Option #7: Erect barricades to keep your property caterpillar free.
You have lots of options when it comes to barricades that will discourage caterpillars from entering your garden. Hedges around the outside perimeter of your garden will reduce the likelihood of the moths and butterflies that lay caterpillar eggs being blown into your garden. Other barrier options include fences, garden walls, or sections of trellis.
Option #8: Use a homemade or commercial neem oil spray to deter caterpillars.

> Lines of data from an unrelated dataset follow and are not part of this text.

/-- The end of a request whose walk has ended: it proceeds, or it faults, which is counted and logged (R143) and answered
to the caller with its address. A completion or record that faults puts its ring in ERROR (R116). -/
def Io.endRequest (s : Io) (ctx : Nat) (w : WalkEnd) (old : Bool) (q : WalkReq) : Io × Option (Waiter × Nat × Nat) :=
  match w.faultOf q.write, w with
  | none, .leaf bus log2 _ _ ns => (s.proceed ctx q (bus + q.iova % 2 ^ log2) ns old, none)
  | k?, _ =>
    let k := k?.getD 0
    match q.who with
    | .cq n _ _ | .record n _ _ =>
      let s := Io.settle ((s.countFault).logFault q.region q.iova k q.cls ctx q.who.reqCode none q.write)
      (Io.settle (s.ringError n 4 (s.ring n).sqHead), none)
    | .fetch n first count => (if (s.ring n).fetches.contains (first, count) then s.fetchFailed n first count k q.iova else s, none)
    | _ => (s, some (q.who, k, q.iova))

/-- The walk reads on (R133): each entry read ends its table read; the next table read is issued, and while it is held the walk waits.
A read without data ends the walk with WALK_ERROR. `reads` are what the reads return, in order; none left counts as a failed read. -/
def Io.walkOn : Nat → Walk → List (Option Nat) → Io → Io × Walk × Option WalkEnd
  | 0, w, _, s => (s, w, some (.fault 7))
  | k + 1, w, reads, s =>
    let who := Waiter.walk w.ctx w.page
    if s.held who then (s, w, none)
    else
      let s := Io.settle (s.completeOwn who)
      match reads with
      | some e :: t =>
        match tableStep w.level e with
        | .inl r => (s, w, some r)
        | .inr table =>
          let v := { w with level := w.level - 1, table := table }
          let s := { s with walks := s.walks.map (fun x => if x == w then v else x) }
          Io.walkOn k v t (Io.settle (s.request 0 w.cls v.tableRead))
      | _ => (s, w, some (.fault 7))

/-- A walk of `ctx` for `page` ends (R133): its translation is cached in each region with an access that it permits (R132), unless an
invalidation forbids it (R128), and every merged request goes on or faults. Event 97 fires at kind WALK_ERROR (R146). A walk in a
context that has left WALK ends its requests with CONTEXT_OFF (R141). The faulted requests are answered, with kind and address. -/
def Io.walkDone (s : Io) (ctx page : Nat) (reads : List (Option Nat)) : Io × List (Waiter × Nat × Nat) :=
  match s.walks.find? (fun w => w.ctx == ctx && w.page == page && w.running) with
  | none => (s, [])
  | some w0 =>
    match Io.walkOn 5 w0 reads s with
    | (s, _, none) => (s, [])
    | (s, w, some r) =>
      let res := if s.ctxMode ctx ≠ 1 then WalkEnd.fault 6 else r
      let s := Io.settle (Io.startWalks 16 { s with walks := eraseFirst (· == w) s.walks })
      let s := match res with
        | .fault 7 => s.fireIn 97 0
        | .leaf bus log2 r wr ns =>
          if w.stale then s
          else [0, 1, 2, 3].foldl (fun s n =>
            if w.reqs.any (fun q => q.region == n && (res.faultOf q.write).isNone) then s.cacheFill (leafEntry n ctx (page * 4096) bus log2 r wr ns) else s) s
        | _ => s
      w.reqs.foldl (fun (acc : Io × List (Waiter × Nat × Nat)) q =>
        let (s', f) := acc.1.endRequest ctx res w.stale q
        (s', acc.2 ++ f.toList)) (s, [])

/-! ### Accesses that a command carries out as a whole -/

/-- The byte of host memory at a bus address, where the read finds one. -/
def hostByte (m : HostMem) (a : Nat) : Option Byte :=
  m.data.findSome? (fun d => if d.1 ≤ a ∧ a < d.1 + d.2.length then d.2[a - d.1]? else none)

/-- `n` bytes of host memory, where a read of all of them ends with data. -/
def hostBytes (m : HostMem) (a n : Nat) : Option (List Byte) :=
  (List.range n).foldr (fun i acc => match hostByte m (a + i), acc with | some b, some t => some (b :: t) | _, _ => none) (some [])

/-- A read of host memory meets poisoned data. -/
def hostPoisons (m : HostMem) (a n : Nat) : Bool := m.poison.any (fun p => decide (a ≤ p ∧ p < a + n))

/-- A read of host memory ends: with its bytes, or as a failed read; event 72 fires for poisoned data (R124, R132). -/
def Io.endRead (s : Io) (m : HostMem) (a n : Nat) : Io × Option (List Byte) :=
  if hostPoisons m a n then (s.fire 72, none) else (s, hostBytes m a n)

/-- A walk carried out as a whole from level `l` and a table down (R129 to R133): each table read takes an entry of RG0. -/
def Io.syncWalk (m : HostMem) (ctx cls iova : Nat) : Nat → Nat → Io → Io × WalkEnd
  | l, table, s =>
    let a := entryAddr table l iova
    let w := Waiter.table ctx (iova / 4096)
    let s := Io.settle (s.burst w 1 [(0, cls, { host := true, write := false, addr := a, bytes := [], len := 8, who := w })])
    match s.endRead m a 8 with
    | (s, none) => (s, .fault 7)
    | (s, some bs) =>
      match tableStep l (leNat bs) with
      | .inl r => (s, r)
      | .inr next =>
        match l with
        | 0 => (s, .fault 4)
        | l' + 1 => Io.syncWalk m ctx cls iova l' next s

/-- An access of region `n` is translated, with a walk where its cache misses (R125 to R133): its bus address and No Snoop attribute, or
its fault kind. While the link is down or the function is in D3hot the access fails (R109, log 90). -/
def Io.resolve (s : Io) (m : HostMem) (n cls ctx iova : Nat) (write : Bool) : Io × (Nat × Bool ⊕ Nat) :=
  match s.translate n ctx iova write with
  | (s, .fault k) => (s, .inr k)
  | (s, .bus b ns) => (s, if s.hostOpen then .inl (b, ns) else .inr 8)
  | (s, .miss) =>
    if !s.hostOpen then (s, .inr 8)
    else
      match Io.syncWalk m ctx cls iova (s.topLevel ctx) (s.rootOf ctx) (s.bumpF Fld.XLT_WALK_COUNT) with
      | (s, .fault k) => (if k = 7 then s.fireIn 97 0 else s, .inr k)
      | (s, .leaf bus log2 r wr ns) =>
        match (WalkEnd.leaf bus log2 r wr ns).faultOf write with
        | some k => (s, .inr k)
        | none => (s.cacheFill (leafEntry n ctx iova bus log2 r wr ns), .inl (bus + iova % 2 ^ log2, ns))

/-- An operation of a unit is issued, when fewer than `k` of its operations are in flight or the others have completed (R135). -/
def Io.issue (s : Io) (w : Waiter) (k n cls : Nat) (a : Access) : Io :=
  let s := if max 1 k ≤ s.usedBy w then Io.settle (s.completeOwn w) else s
  Io.settle (s.request n cls a)

/-- R160: a read of channel `ch` meets an error that cannot be corrected: it is counted, and event 133 fires. -/
def Io.uncorrectable (s : Io) (ch : Nat) : Io := (s.bumpF (Fld.DMC_CH_ECC_UNCORR (ch / 4) (ch % 4))).fireIn 133 (ch / 4)

/-- One read of at most 256 bytes by a unit of region `n` (R135): of device DRAM, or of host memory through a context. Its bytes, or a
fault kind. -/
def Io.readOp (s : Io) (m : HostMem) (w : Waiter) (n cls : Nat) (dram : Bool) (ctx a len : Nat) : Io × (List Byte ⊕ Nat) :=
  if dram then
    if s.beyond a len then (s, .inr 5)
    else
      let bs := s.readDram a len
      let s := s.issue w m.inFlight (s.dramRegion a) cls { host := false, write := false, addr := a, bytes := [], len := len, who := w }
      match s.dramLoc a with
      | some l => if s.isF Fld.DMC_CFG_LINK_ECC && m.badDram.any (fun p => decide (a ≤ p ∧ p < a + len)) then (s.uncorrectable l.channel, .inr 8) else (s, .inl bs)
      | none => (s, .inl bs)
  else
    match s.resolve m n cls ctx a false with
    | (s, .inr k) => (s, .inr k)
    | (s, .inl (b, ns)) =>
      let s := s.issue w m.inFlight n cls { host := true, write := false, addr := b, bytes := [], len := len, who := w, ns := ns, ctx := some ctx }
      match s.endRead m b len with
      | (s, some bs) => (s, .inl bs)
      | (s, none) => (s, .inr 8)

/-- The reads of `len` bytes at `a`, in ascending order, up to the first that faults: the bytes, and that fault's kind and address. -/
def Io.readOps (m : HostMem) (w : Waiter) (n cls : Nat) (dram : Bool) (ctx : Nat) : List (Nat × Nat) → Io → Io × List Byte × Option (Nat × Nat)
  | [], s => (s, [], none)
  | (a, len) :: t, s =>
    match s.readOp m w n cls dram ctx a len with
    | (s, .inr k) => (s, [], some (k, a))
    | (s, .inl bs) =>
      let (s, r, f) := Io.readOps m w n cls dram ctx t s
      (s, bs ++ r, f)

/-- The writes of a unit's bytes at `a`, in ascending order, up to the first that faults: that fault's kind and address. -/
def Io.writeOps (m : HostMem) (w : Waiter) (n cls : Nat) (dram : Bool) (ctx : Nat) : List (Nat × List Byte) → Io → Io × Option (Nat × Nat)
  | [], s => (s, none)
  | (a, bs) :: t, s =>
    if dram then
      if s.beyond a bs.length then (s, some (5, a))
      else Io.writeOps m w n cls dram ctx t
        (s.issue w m.inFlight (s.dramRegion a) cls { host := false, write := true, addr := a, bytes := bs, len := bs.length, who := w })
    else
      match s.resolve m n cls ctx a true with
      | (s, .inr k) => (s, some (k, a))
      | (s, .inl (b, ns)) => Io.writeOps m w n cls dram ctx t
        (s.issue w m.inFlight n cls { host := true, write := true, addr := b, bytes := bs, len := bs.length, who := w, ns := ns, ctx := some ctx })

/-- A write of a unit whose translation may have to wait (R133): its operations are issued or join walks, up to the first that faults at
once: that fault's kind and address. -/
def Io.issueWrite (w : Waiter) (n cls : Nat) (dram : Bool) (ctx : Nat) : List (Nat × List Byte) → Io → Io × Option (Nat × Nat)
  | [], s => (s, none)
  | (a, bs) :: t, s =>
    if dram then
      if s.beyond a bs.length then (s, some (5, a))
      else Io.issueWrite w n cls dram ctx t (Io.settle (s.request (s.dramRegion a) cls
        { host := false, write := true, addr := a, bytes := bs, len := bs.length, who := w }))
    else
      match s.translate n ctx a true with
      | (s, .fault k) => (s, some (k, a))
      | (s, .bus b ns) => Io.issueWrite w n cls dram ctx t (Io.settle (s.request n cls
          { host := true, write := true, addr := b, bytes := bs, len := bs.length, who := w, ns := ns, ctx := some ctx }))
      | (s, .miss) => Io.issueWrite w n cls dram ctx t (Io.settle (s.addWalk ctx
          { who := w, region := n, cls := cls, iova := a, write := true, len := bs.length, bytes := bs }))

A homemade spray made with neem oil is a simple way to chase off caterpillars. However, you should know that this concoction will also kill bees, so use it only at twilight when the bees will have returned to their homes for the day. Mix two ounces of neem oil with four liters of room temperature water. Spraying this mixture on the areas of your garden where you’ve seen caterpillars will kill them by suffocation. Make sure to test the neem oil spray in a small area to make sure your plants won’t have a negative reaction before you spray it all over your garden.
Only you know for sure which of these techniques will work best in your garden. Give a few of these methods a try, and see which is your favorite way to keep caterpillars at bay.